- [Exercise directions]: The output should be every line below that includes the word "sendAck".

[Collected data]
*-*-*

/-- Apply a message whose turn has come (R305, R306). -/
def applyMsg (src cls : Nat) (m : Msg) (d : Dev) : Dev :=
  let refuse (e : Trouble) (d : Dev) : Dev := sendAck src 2 e.1 e.2.1 m.dseq (logTrouble e homeReq d)
  if m.op = opWrite then
    if argFlag m 3 then recvBytes (argId m / 65536) (argId m % 65536) m.off m.data d
    else if isBell m.off && !inTether d then
      if m.data.length = 8 ∧ m.off % 8 = 0 then doorbell (bellQueue m.off) (natOf m.data % 65536) d
      else refuse (0x0E, 0x0002, none) d
    else match homeTrouble d true m.off m.data.length with
      | some e => refuse e d
      | none => seeReplica src m.off (memWrite homeReq m.off m.data d)
  else if m.op = opRred then
    match homeTrouble d true m.off m.data.length with
    | some e => refuse e d
    | none =>
      if m.sub = 0xC then
        let j := bits m.args 64 16
        let blk := m.off - 64 - 8 * j
        match homeTrouble d true blk 2 with
        | some e => refuse e d
        | none => zgApply homeReq blk (bits m.args 48 8) (bits m.args 56 8) j m.data d
      else rredApply m.sub (argFlag m 2) homeReq 4096 m.off m.data d
  else if m.op = opRatom then
    let w := atomWidth m
    match homeTrouble d true m.off w with
    | some e => if argFlag m 1 then answer src cls m e.1 e.2.1 [] (logTrouble e homeReq d) else refuse e d
    | none =>
      let old := ld d m.off w
      let d := memWriteN homeReq m.off w (atomOpN w m.sub old (natOf (m.data.take 8)) (natOf ((m.data.drop 8).take 8)))
        (correctReads m.off w homeReq d)
      if argFlag m 1 then answer src cls m 0 0 (bytesOf w old) d else d
  else if m.op = opReadReq then
    let n := bits m.args 16 13
    if isBell m.off && !inTether d then answer src cls m 0 0 (bytesOf n 0) d
    else match homeTrouble d false m.off n with
      | some e => answer src cls m e.1 e.2.1 [] (logTrouble e homeReq d)
      | none => answer src cls m 0 0 (ldBytes d m.off n) (correctReads m.off n homeReq d)
  else if m.op = opReadResp then
    let id := argId m
    match d.fab.asks.find? (fun a => a.dst == src && a.dseq == id) with
    | none => d
    | some a =>
      let st := bits m.args 48 8
      if st ≠ 0 then refuseAsk a st (bits m.args 56 16) d
      else
        let d := { d with fab := { d.fab with asks := dropFirst (fun b => b == a) d.fab.asks } }
        match findFlight d a.q a.seq with
        | some f =>
          if !f.waitingNow then d
          else if f.op = 0x54 then ratomDone f (natOf m.data) d
          else
            let c := if f.op = 0x51 ∨ f.op = 0x71 ∨ f.op = 0x72 then ((m.data.drop (a.off % 64)).take a.len, d)
              else cacheFill (qTile f.q) src a.off a.len a.fill m.data d
            if f.op = 0x10 then copyArrive f a.idx c.1 c.2
            else if f.op = 0x11 then gatherArrive f a.idx c.1 c.2
            else if f.op = 0x51 then getArrive f a.idx c.1 c.2
            else if f.op = 0x71 ∨ f.op = 0x72 then blockArrive f a.idx c.1 c.2 else d
        | none =>
          if 65536 ≤ a.q ∧ a.q < 65568 then
            pendArrive (a.q - 65536) a.idx (some (natOf ((m.data.drop (if a.fill then 0 else a.off % 64)).take a.len))) d
          else d
  else { d with fab := { d.fab with inbox := d.fab.inbox ++ [(src, m)] } }

/-- An MCAST copy reaches a node (R325): it is sent on, and applied once where the node is a member. -/
def applyMcast (src cls : Nat) (m : Msg) (d : Dev) : Dev :=
  let base := bits m.args 16 14
  let span := bits m.args 32 14
  let seen := tabGet (fun _ => []) d.fab.mcin src
  let again := seen.contains m.dseq
  let d := if again then d else mcSpread src cls (bits m.args 48 14) m d
  let d := if again then d else
    { d with fab := { d.fab with mcin := tabSet (fun _ => []) d.fab.mcin src ((seen ++ [m.dseq]).drop (seen.length + 1 - 256)) } }
  if !mcMember base span (myNode d) then d
  else if again then sendAck src 1 0 0 m.dseq d
  else match homeTrouble d true m.off m.data.length with
    | some e => sendAck src 1 e.1 e.2.1 m.dseq (logTrouble e homeReq d)
    | none => sendAck src 1 0 0 m.dseq (memWrite homeReq m.off m.data d)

*-*-*

- [Response area]:
  let refuse (e : Trouble) (d : Dev) : Dev := sendAck src 2 e.1 e.2.1 m.dseq (logTrouble e homeReq d)
  else if again then sendAck src 1 0 0 m.dseq d
    | some e => sendAck src 1 e.1 e.2.1 m.dseq (logTrouble e homeReq d)
    | none => sendAck src 1 0 0 m.dseq (memWrite homeReq m.off m.data d)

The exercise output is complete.